What needs to be done
A line below contains "g s).ports = s.ports := rfl", and a later one contains "variable (w : InWord) (s : State)". Repeat both, with every line between them, exactly.

Source data
-- ==== Sys2Proof/Laws/State.lean ====
section
/-! SUPPORT. For every named update of the state, what each field holds after it. -/

namespace Sys2Proof.Machine

section setLastPhase
variable (c : Colour) (v : PhaseCode) (s : State)

@[simp] theorem setLastPhase_lastPhase : (setLastPhase c v s).lastPhase = s.lastPhase.set c v := rfl
@[simp] theorem setLastPhase_target : (setLastPhase c v s).target = s.target := rfl
@[simp] theorem setLastPhase_current : (setLastPhase c v s).current = s.current := rfl
@[simp] theorem setLastPhase_ts : (setLastPhase c v s).ts = s.ts := rfl
@[simp] theorem setLastPhase_ct0 : (setLastPhase c v s).ct0 = s.ct0 := rfl
@[simp] theorem setLastPhase_ct1 : (setLastPhase c v s).ct1 = s.ct1 := rfl
@[simp] theorem setLastPhase_rpt : (setLastPhase c v s).rpt = s.rpt := rfl
@[simp] theorem setLastPhase_tick : (setLastPhase c v s).tick = s.tick := rfl
@[simp] theorem setLastPhase_duty : (setLastPhase c v s).duty = s.duty := rfl
@[simp] theorem setLastPhase_sig : (setLastPhase c v s).sig = s.sig := rfl
@[simp] theorem setLastPhase_ports : (setLastPhase c v s).ports = s.ports := rfl
@[simp] theorem setLastPhase_stimulus : (setLastPhase c v s).stimulus = s.stimulus := rfl

end setLastPhase

section setTarget
variable (c : Colour) (v : Byte) (s : State)

@[simp] theorem setTarget_lastPhase : (setTarget c v s).lastPhase = s.lastPhase := rfl
@[simp] theorem setTarget_target : (setTarget c v s).target = s.target.set c v := rfl
@[simp] theorem setTarget_current : (setTarget c v s).current = s.current := rfl
@[simp] theorem setTarget_ts : (setTarget c v s).ts = s.ts := rfl
@[simp] theorem setTarget_ct0 : (setTarget c v s).ct0 = s.ct0 := rfl
@[simp] theorem setTarget_ct1 : (setTarget c v s).ct1 = s.ct1 := rfl
@[simp] theorem setTarget_rpt : (setTarget c v s).rpt = s.rpt := rfl
@[simp] theorem setTarget_tick : (setTarget c v s).tick = s.tick := rfl
@[simp] theorem setTarget_duty : (setTarget c v s).duty = s.duty := rfl
@[simp] theorem setTarget_sig : (setTarget c v s).sig = s.sig := rfl
@[simp] theorem setTarget_ports : (setTarget c v s).ports = s.ports := rfl
@[simp] theorem setTarget_stimulus : (setTarget c v s).stimulus = s.stimulus := rfl

end setTarget

section setCurrent
variable (c : Colour) (v : Byte) (s : State)

@[simp] theorem setCurrent_lastPhase : (setCurrent c v s).lastPhase = s.lastPhase := rfl
@[simp] theorem setCurrent_target : (setCurrent c v s).target = s.target := rfl
@[simp] theorem setCurrent_current : (setCurrent c v s).current = s.current.set c v := rfl
@[simp] theorem setCurrent_ts : (setCurrent c v s).ts = s.ts := rfl
@[simp] theorem setCurrent_ct0 : (setCurrent c v s).ct0 = s.ct0 := rfl
@[simp] theorem setCurrent_ct1 : (setCurrent c v s).ct1 = s.ct1 := rfl
@[simp] theorem setCurrent_rpt : (setCurrent c v s).rpt = s.rpt := rfl
@[simp] theorem setCurrent_tick : (setCurrent c v s).tick = s.tick := rfl
@[simp] theorem setCurrent_duty : (setCurrent c v s).duty = s.duty := rfl
@[simp] theorem setCurrent_sig : (setCurrent c v s).sig = s.sig := rfl
@[simp] theorem setCurrent_ports : (setCurrent c v s).ports = s.ports := rfl
@[simp] theorem setCurrent_stimulus : (setCurrent c v s).stimulus = s.stimulus := rfl

end setCurrent

section setDuty
variable (k : OutChannel) (v : Byte) (s : State)

@[simp] theorem setDuty_lastPhase : (setDuty k v s).lastPhase = s.lastPhase := rfl
@[simp] theorem setDuty_target : (setDuty k v s).target = s.target := rfl
@[simp] theorem setDuty_current : (setDuty k v s).current = s.current := rfl
@[simp] theorem setDuty_ts : (setDuty k v s).ts = s.ts := rfl
@[simp] theorem setDuty_ct0 : (setDuty k v s).ct0 = s.ct0 := rfl
@[simp] theorem setDuty_ct1 : (setDuty k v s).ct1 = s.ct1 := rfl
@[simp] theorem setDuty_rpt : (setDuty k v s).rpt = s.rpt := rfl
@[simp] theorem setDuty_tick : (setDuty k v s).tick = s.tick := rfl
@[simp] theorem setDuty_duty : (setDuty k v s).duty = s.duty.set k v := rfl
@[simp] theorem setDuty_sig : (setDuty k v s).sig = s.sig := rfl
@[simp] theorem setDuty_ports : (setDuty k v s).ports = s.ports := rfl
@[simp] theorem setDuty_stimulus : (setDuty k v s).stimulus = s.stimulus := rfl

end setDuty

section setSignals
variable (g : Signals) (s : State)

@[simp] theorem setSignals_lastPhase : (setSignals g s).lastPhase = s.lastPhase := rfl
@[simp] theorem setSignals_target : (setSignals g s).target = s.target := rfl
@[simp] theorem setSignals_current : (setSignals g s).current = s.current := rfl
@[simp] theorem setSignals_ts : (setSignals g s).ts = s.ts := rfl
@[simp] theorem setSignals_ct0 : (setSignals g s).ct0 = s.ct0 := rfl
@[simp] theorem setSignals_ct1 : (setSignals g s).ct1 = s.ct1 := rfl
@[simp] theorem setSignals_rpt : (setSignals g s).rpt = s.rpt := rfl
@[simp] theorem setSignals_tick : (setSignals g s).tick = s.tick := rfl
@[simp] theorem setSignals_duty : (setSignals g s).duty = s.duty := rfl
@[simp] theorem setSignals_sig : (setSignals g s).sig = g := rfl
@[simp] theorem setSignals_ports : (setSignals g s).ports = s.ports := rfl
@[simp] theorem setSignals_stimulus : (setSignals g s).stimulus = s.stimulus := rfl

end setSignals

section presentWord
variable (w : InWord) (s : State)

@[simp] theorem presentWord_lastPhase : (presentWord w s).lastPhase = s.lastPhase := rfl
@[simp] theorem presentWord_target : (presentWord w s).target = s.target := rfl
@[simp] theorem presentWord_current : (presentWord w s).current = s.current := rfl
@[simp] theorem presentWord_ts : (presentWord w s).ts = s.ts := rfl
@[simp] theorem presentWord_ct0 : (presentWord w s).ct0 = s.ct0 := rfl
@[simp] theorem presentWord_ct1 : (presentWord w s).ct1 = s.ct1 := rfl
@[simp] theorem presentWord_rpt : (presentWord w s).rpt = s.rpt := rfl
@[simp] theorem presentWord_tick : (presentWord w s).tick = s.tick := rfl
@[simp] theorem presentWord_duty : (presentWord w s).duty = s.duty := rfl
@[simp] theorem presentWord_sig : (presentWord w s).sig = s.sig := rfl
@[simp] theorem presentWord_ports : (presentWord w s).ports = portsOfWord w := rfl
@[simp] theorem presentWord_stimulus : (presentWord w s).stimulus = s.stimulus := rfl

end presentWord

section tickEntry
variable (s : State)

@[simp] theorem tickEntry_lastPhase : (tickEntry s).lastPhase = s.lastPhase := rfl
@[simp] theorem tickEntry_target : (tickEntry s).target = s.target := rfl
@[simp] theorem tickEntry_current : (tickEntry s).current = s.current := rfl
@[simp] theorem tickEntry_ts : (tickEntry s).ts = s.ts := rfl
@[simp] theorem tickEntry_ct0 : (tickEntry s).ct0 = s.ct0 := rfl
@[simp] theorem tickEntry_ct1 : (tickEntry s).ct1 = s.ct1 := rfl
@[simp] theorem tickEntry_rpt : (tickEntry s).rpt = s.rpt := rfl
@[simp] theorem tickEntry_tick : (tickEntry s).tick = s.tick := rfl
@[simp] theorem tickEntry_duty : (tickEntry s).duty = s.duty := rfl
@[simp] theorem tickEntry_sig : (tickEntry s).sig = { s.sig with inWord := wordOfPorts s.ports, t := s.tick } := rfl
@[simp] theorem tickEntry_ports : (tickEntry s).ports = s.ports := rfl
@[simp] theorem tickEntry_stimulus : (tickEntry s).stimulus = s.stimulus := rfl

end tickEntry

section tickReturn
variable (s : State)

@[simp] theorem tickReturn_lastPhase : (tickReturn s).lastPhase = s.lastPhase := rfl
@[simp] theorem tickReturn_target : (tickReturn s).target = s.target := rfl
@[simp] theorem tickReturn_current : (tickReturn s).current = s.current := rfl
@[simp] theorem tickReturn_ts : (tickReturn s).ts = s.ts := rfl
@[simp] theorem tickReturn_ct0 : (tickReturn s).ct0 = s.ct0 := rfl
@[simp] theorem tickReturn_ct1 : (tickReturn s).ct1 = s.ct1 := rfl
@[simp] theorem tickReturn_rpt : (tickReturn s).rpt = s.rpt := rfl
@[simp] theorem tickReturn_tick : (tickReturn s).tick = s.tick := rfl
@[simp] theorem tickReturn_duty : (tickReturn s).duty = s.duty := rfl
@[simp] theorem tickReturn_sig : (tickReturn s).sig = Signals.dead := rfl
@[simp] theorem tickReturn_ports : (tickReturn s).ports = s.ports := rfl
@[simp] theorem tickReturn_stimulus : (tickReturn s).stimulus = s.stimulus := rfl

end tickReturn

section resetRegisters
variable (s : State)

@[simp] theorem resetRegisters_lastPhase : (resetRegisters s).lastPhase = State.reset.lastPhase := rfl
@[simp] theorem resetRegisters_target : (resetRegisters s).target = State.reset.target := rfl
@[simp] theorem resetRegisters_current : (resetRegisters s).current = State.reset.current := rfl
@[simp] theorem resetRegisters_ts : (resetRegisters s).ts = State.reset.ts := rfl
@[simp] theorem resetRegisters_ct0 : (resetRegisters s).ct0 = State.reset.ct0 := rfl
@[simp] theorem resetRegisters_ct1 : (resetRegisters s).ct1 = State.reset.ct1 := rfl
@[simp] theorem resetRegisters_rpt : (resetRegisters s).rpt = State.reset.rpt := rfl
@[simp] theorem resetRegisters_tick : (resetRegisters s).tick = State.reset.tick := rfl
@[simp] theorem resetRegisters_duty : (resetRegisters s).duty = State.reset.duty := rfl
@[simp] theorem resetRegisters_sig : (resetRegisters s).sig = State.reset.sig := rfl
@[simp] theorem resetRegisters_ports : (resetRegisters s).ports = s.ports := rfl
@[simp] theorem resetRegisters_stimulus : (resetRegisters s).stimulus = s.stimulus := rfl

end resetRegisters

section popRequest
variable (s : State)

@[simp] theorem popRequest_lastPhase : (popRequest s).lastPhase = s.lastPhase := rfl
@[simp] theorem popRequest_target : (popRequest s).target = s.target := rfl
@[simp] theorem popRequest_current : (popRequest s).current = s.current := rfl
@[simp] theorem popRequest_ts : (popRequest s).ts = s.ts := rfl
@[simp] theorem popRequest_ct0 : (popRequest s).ct0 = s.ct0 := rfl
@[simp] theorem popRequest_ct1 : (popRequest s).ct1 = s.ct1 := rfl
@[simp] theorem popRequest_rpt : (popRequest s).rpt = s.rpt := rfl
@[simp] theorem popRequest_tick : (popRequest s).tick = s.tick := rfl
@[simp] theorem popRequest_duty : (popRequest s).duty = s.duty := rfl
@[simp] theorem popRequest_sig : (popRequest s).sig = s.sig := rfl
@[simp] theorem popRequest_ports : (popRequest s).ports = s.ports := rfl
@[simp] theorem popRequest_stimulus : (popRequest s).stimulus = s.stimulus.tail := rfl

end popRequest

end Sys2Proof.Machine
end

Answer below
@[simp] theorem setSignals_ports : (setSignals g s).ports = s.ports := rfl
@[simp] theorem setSignals_stimulus : (setSignals g s).stimulus = s.stimulus := rfl

end setSignals

section presentWord
variable (w : InWord) (s : State)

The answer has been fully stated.